En van de volgende problemen is het onzeker of het nieuwe beleid positief
uitwerkt (dus het probleem oplost) of juist negatief (dus het probleem
instandhoudt of versterkt):

  • gebrek aan keuzevrijheid voor ouders
  • gebrekkige afstemming tussen basisonderwijs en voortgezet onderwijs
  • verkokering en belasting van scholen door het bestaan van verschillende beleidsprogramma’s met eigen structuren
  • wachtlijsten voor het speciaal onderwijs
  • te weinig keuzemogelijkheden in zorgaanbod, te weinig differentiatie

Is deze relatie tussen probleemdefinitie, beleidsdoel en instrumenten weer te geven in de vorm van een causale keten?

Met weergave in een causale keten wordt bedoeld dat het mogelijk is om de relaties de vorm te geven van ‘als-dan’ uitspraken en deze in logische middel-doel en oorzaak-gevolg reeksen te plaatsen. Voor de relatie tussen de beleidsdoelen en de beleidsinstrumenten bleek dit goed mogelijk, zij het dat het wel resulteerde in een vrij complex geheel, doordat de verwachte beleidseffecten van heel verschillende aard zijn. Voor de relatie tussen de probleemdefinitie en de beleidsdoelen en –instrumenten bleek dit problematisch vanwege het hierboven vermelde complexe karakter van de probleemdefinitie en de onzekerheid of het
nieuwe beleid tot oplossing van (een aantal) problemen zal leiden. Om deze reden is de probleemdefinitie niet in de weergave van de causale ketens opgenomen.

Hoe houdbaar zijn de veronderstellingen achter het nieuwe beleid?
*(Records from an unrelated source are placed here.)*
-- ==== Sys2Proof/Config.lean ====
section
/-! DEFINITION. What the manual fixes for every part (sizes, timer lengths), what each part fixes for itself, and the
values the manual leaves open: each of the latter is an opaque constant without a body, so nothing can be proved of it
(assumption log 1, 2, 14 and 39). -/

namespace Sys2Proof

/-- How a flash program or erase that a reset or a power loss cut short left its target (R153, R184, R189, CAUTION of
section 11.4): as before it, as after it, or neither. -/
inductive CutOutcome where
  | before
  | after
  | mixed
  deriving DecidableEq, Repr, Inhabited

/-- The part's own backhaul station address, fixed at manufacture (R1). -/
opaque Config.ownAddress : Addr

/-- FREE VALUE: the arbitrary value in 1..65535 of the bulletin sequence counter after a full reset, less one (R4, R21). -/
opaque Config.freeSeq : Nat → Fin 65535

/-- FREE VALUE: the arbitrary value of the claim number counter after a full reset (R45, R65). -/
opaque Config.freeClaim : Nat → BitVec 16

/-- FREE VALUE: how a flash operation cut short left its target (R184). -/
opaque Config.cutOutcome : Nat → CutOutcome

/-- FREE VALUE: the bytes a flash operation cut short left behind (R184, R189). -/
opaque Config.cutBytes : Nat → List Byte

/-! Time is counted in nanoseconds. -/

def Config.msNs : Nat := 1000000
def Config.secNs : Nat := 1000000000
def Config.minNs : Nat := 60000000000

/-- What one idle step lets pass: 1 ms (assumption log 6). -/
def Config.tickNs : Nat := 1000000

/-! Timers of Table 0-5 and of the chapters. -/

def Config.claimWaitNs : Nat := 300 * Config.msNs
def Config.clashNs : Nat := 10 * Config.secNs
def Config.sampleLapseNs : Nat := 5 * Config.secNs
def Config.removalNs : Nat := 60 * Config.secNs
def Config.noUplinkNs : Nat := 60 * Config.secNs
def Config.gameIdleNs : Nat := 10 * Config.secNs
def Config.otherIdleNs : Nat := 60 * Config.secNs
def Config.gameQuietNs : Nat := 120 * Config.secNs
def Config.fetchNs : Nat := 250 * Config.msNs
def Config.skipNs : Nat := 10 * Config.secNs
def Config.drainNs : Nat := 60 * Config.secNs
def Config.lapseNs : Nat := 10 * Config.minNs
def Config.holdoffNs : Nat := 30 * Config.minNs

/-! Sizes of Table 0-4 and of the chapters. -/

def Config.clientEntries : Nat := 256
def Config.flowEntries : Nat := 512
def Config.ruleEntries : Nat := 32
def Config.profiles : Nat := 16
def Config.poolCells : Nat := 4096
def Config.controlQueue : Nat := 16
def Config.offerListMax : Nat := 8
def Config.eventQueue : Nat := 64
def Config.fetchListMax : Nat := 4
def Config.serveQueueMax : Nat := 8
def Config.programQueueMax : Nat := 4
def Config.byteCountMax : Nat := 16777215
def Config.imageBytesMax : Nat := 16777216

/-- The broadcast station address, all ones (R1). -/
def Config.broadcast : Addr := 0xFFFFFFFFFFFF#48

/-- The station address that pause frames are sent to (R106). -/
def Config.pauseAddress : Addr := 0x0180C2000001#48

end Sys2Proof
end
In het onderzoek is nagegaan in hoeverre de verschillende elementen van de probleemdefinitie empirisch houdbaar zijn, dat wil zeggen voldoende empirisch aangetoond blijkens onderzoek of andere schriftelijke bronnen. De conclusie  hieruit is dat voor de meeste onderdelen van de probleemomschrijving voldoende empirische steun te vinden is. Soms is die steun nog wat mager, omdat er nog maar weinig onderzoek naar is gedaan, maar dan zijn er toch wel reële aanwijzingen dat het probleem zich voordoet. Of het dan ook om een ernstig of omvangrijk probleem gaat is niet altijd duidelijk. Dit is soms vatbaar voor interpretatieverschillen.
Verder is voor de vraag naar de houdbaarheid van beleidsveronderstellingen gekeken naar de mogelijkheid dat het beleid anders uitwerkt dan beoogd. Die mogelijkheid is zeker aanwezig, zo gaven we eerder al aan, omdat het gaat om open beleid waarvan de uitwerking grotendeels in andere handen ligt dan die van de beleidsontwerper. Hieronder vatten we samen op welke mogelijke risico’s gelet moet worden wanneer het beleid verder wordt uitgewerkt en ingevoerd.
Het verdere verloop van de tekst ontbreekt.